## ACTIVITY
This exercise calls for the line with "values (R406). -/", the line with "let q := b ++", and all lines between them in the material below, output exactly and with no other lines.

## RECORDS TO USE
/-- A new nonce is due in every lane; the lowest-numbered lane present generates and proposes it (R402 step 8). -/
def Lane.renewNonce (l : Lane) (me : LaneId) : Lane :=
  let l := { l with cs := { l.cs with nonceOpen := true } }
  if bothPeers.all fun p => !l.hears p || decide (laneNo me < laneNo (peerId me p)) then
    let e := nonceEntry (l.random32 me)
    { l with com := { l.com with waiting := l.com.waiting ++ [(.nonce, [e])] }, ka := { l.ka with draws := l.ka.draws + 1 } }
  else l

/-- CS_NONCE_RENEW: 1 renews the nonce. -/
def execCsNonceRenew (l : LaneId) (v : BitVec 8) (t : Nat) (s : State) : Host.Outcome State Fault Refusal :=
  onLaneAt l t s fun x => if v = 1 then x.renewNonce l else x

/-- A new nonce is in effect (R402, R403). -/
def Lane.takeNonce (l : Lane) (n : List Byte) : Lane :=
  (({ l with cs := { l.cs with nonceOpen := false } }).setOct O.csNonce n).dropAuths

/-- ATTEST_NONCE (R406): the quote takes its values at the next t5; a new nonce replaces the quote. -/
def execAttestNonce (l : LaneId) (nonce : List Byte) (t : Nat) (s : State) : Host.Outcome State Fault Refusal :=
  onLaneAt l t s fun x =>
    if nonce.length = 32 then { (x.setOct O.attestNonce nonce) with quote := { x.quote with nonce := some nonce } } else x

/-- The signed part of a quote with the values of a t5 (R406). -/
def Lane.quoteBytes (l : Lane) (me : LaneId) (nonce : List Byte) (count : Nat) : List Byte :=
  let cert := if l.oct O.idCert = [] then List.replicate 32 0 else sha3 (l.oct O.idCert)
  bytesBE 4 0x534B4154 ++ bytesBE 2 1 ++ bytesBE 1 (laneNo me) ++ bytesBE 1 (l.obj O.lcStateObj) ++ bytesBE 4 l.unitNo
  ++ bytesBE 1 (l.obj O.fwSlot) ++ [0, 0, 0] ++ bytesBE 8 l.now ++ nonce ++ cert
  ++ imgDigest l.activeSlot.manifest ++ imgDigest l.inactiveSlot.manifest
  ++ imgDigest (bankManifest l.activeBank) ++ imgDigest (bankManifest l.standbyBank) ++ imgDigest l.upd.progActive.manifest
  ++ l.protDigest me ++ bytesBE 16 (l.obj O.rollbackCounters) ++ bytesBE 4 l.fwRev ++ bytesBE 4 count ++ List.replicate 16 0

/-- At a t5 a quote that a nonce asks for takes its values (R406). -/
def Lane.takeQuote (l : Lane) (me : LaneId) : Lane :=
  match l.quote.nonce with
  | none => l
  | some n =>
    let l := l.inc O.quoteCount
    { l with quote := ⟨none, some (l.quoteBytes me n (l.obj O.quoteCount))⟩ }

/-- QUOTE_READY (R406): E7 has signed; the nonce write is answered. -/
def execQuoteReady (l : LaneId) (t : Nat) (s : State) : Host.Outcome State Fault Refusal :=
  onLaneAt l t s fun x =>
    match x.quote.making with
    | none => x
    | some b =>
      let q := b ++ laneSign l (sha3 b) "SKT3-QUOTE"
      (({ x with quote := { x.quote with making := none } }).setOct O.attestQuote q).finish .quote 0 []

/-- An accepted certificate is stored (R393). -/
def Lane.takeEnrol (l : Lane) (cert : List Byte) : Lane := (l.setOct O.enrolCert cert).nvDue O.enrolCert.key

/-- ENROL_CERT (R391 to R393): an accepted certificate is stored, and takes effect at the next start. -/
def execEnrolCert (l : LaneId) (cert : List Byte) (t : Nat) (s : State) : Host.Outcome State Fault Refusal :=
  onLaneAt l t s fun x =>
    if x.lcAllows O.enrolCert.key && x.enrolOk l cert then x.takeEnrol cert else x

/-- Images below their counter are no longer eligible (R398). -/
def Lane.dropOld (l : Lane) : Lane :=
  let l := if imgVersion l.inactiveSlot < l.rollback 0 then l.setInactive { l.inactiveSlot with eligible := false } else l
  let l := if be (bankManifest l.standbyBank) 8 4 < l.rollback 1 then l.setStandbyEligible false else l
  if imgVersion l.upd.progStaged < l.rollback 2 then
    { l with upd := { l.upd with progStaged := { l.upd.progStaged with eligible := false } } }
  else l

/-- Rollback counters rise (R398): each to the larger of its value and the one given, one advance of its kind used. -/
def Lane.advance (l : Lane) (v : List Nat) : Lane :=
  ((List.range 4).foldl (fun l k =>
    let x := nth v k
    if x ≤ l.rollback k then l
    else
      let l := l.setObj O.rollbackCounters (putBits (l.obj O.rollbackCounters) (32 * (3 - k)) 32 x)
      l.setObj O.rollbackLeft (putBits (l.obj O.rollbackLeft) (16 * (3 - k)) 16 (l.arr16 O.rollbackLeft 4 k - 1))) l).dropOld

/-- ROLLBACK_ADVANCE (R398). -/
def execRollbackAdvance (l : LaneId) (v : List (BitVec 32)) (t : Nat) (s : State) : Host.Outcome State Fault Refusal :=
  onLaneAt l t s fun x =>
    let v := v.map fun b => b.toNat
    if v.length = 4 && x.rollbackOk v then x.advance v else x

/-- A life-cycle state is entered (R408), and its claim is judged from the next t5 (R409); on entry to Retired no image is eligible for update
any more, and the lane does not claim (R410). -/
def Lane.enterLc (l : Lane) (to_ : Nat) : Lane :=
  let l := ({ l with claim := { l.claim with lcAt := some l.now } }).setObj O.lcStateObj to_
  if to_ ≠ 5 then l
  else
    let off := fun (x : ImgSlot) => { x with eligible := false }
    let l := { l with upd := { l.upd with slotA := off l.upd.slotA, slotB := off l.upd.slotB, progStaged := off l.upd.progStaged },
                      mx := { l.mx with eligible0 := false, eligible1 := false } }
    (l.ceaseSteer.openBrakes.dropClaim).setRbit Rg.mxStat 3 false

/-- Enrolment at a start (R392, R393): a certificate that is accepted gives the Unit Number. -/
def Lane.startEnrol (l : Lane) (me : LaneId) : Lane :=
  let c := l.oct O.enrolCert
  if c = [] then l.setObj O.enrolState 0
  else if l.enrolOk me c then (l.setObj O.enrolState 1).setObj O.unitNumber (be c 0x18 4)
  else l.setObj O.enrolState 2

end Sys2Proof.Machine
end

## RESPONSE TO THE EXERCISE
/-- At a t5 a quote that a nonce asks for takes its values (R406). -/
def Lane.takeQuote (l : Lane) (me : LaneId) : Lane :=
  match l.quote.nonce with
  | none => l
  | some n =>
    let l := l.inc O.quoteCount
    { l with quote := ⟨none, some (l.quoteBytes me n (l.obj O.quoteCount))⟩ }

/-- QUOTE_READY (R406): E7 has signed; the nonce write is answered. -/
def execQuoteReady (l : LaneId) (t : Nat) (s : State) : Host.Outcome State Fault Refusal :=
  onLaneAt l t s fun x =>
    match x.quote.making with
    | none => x
    | some b =>
      let q := b ++ laneSign l (sha3 b) "SKT3-QUOTE"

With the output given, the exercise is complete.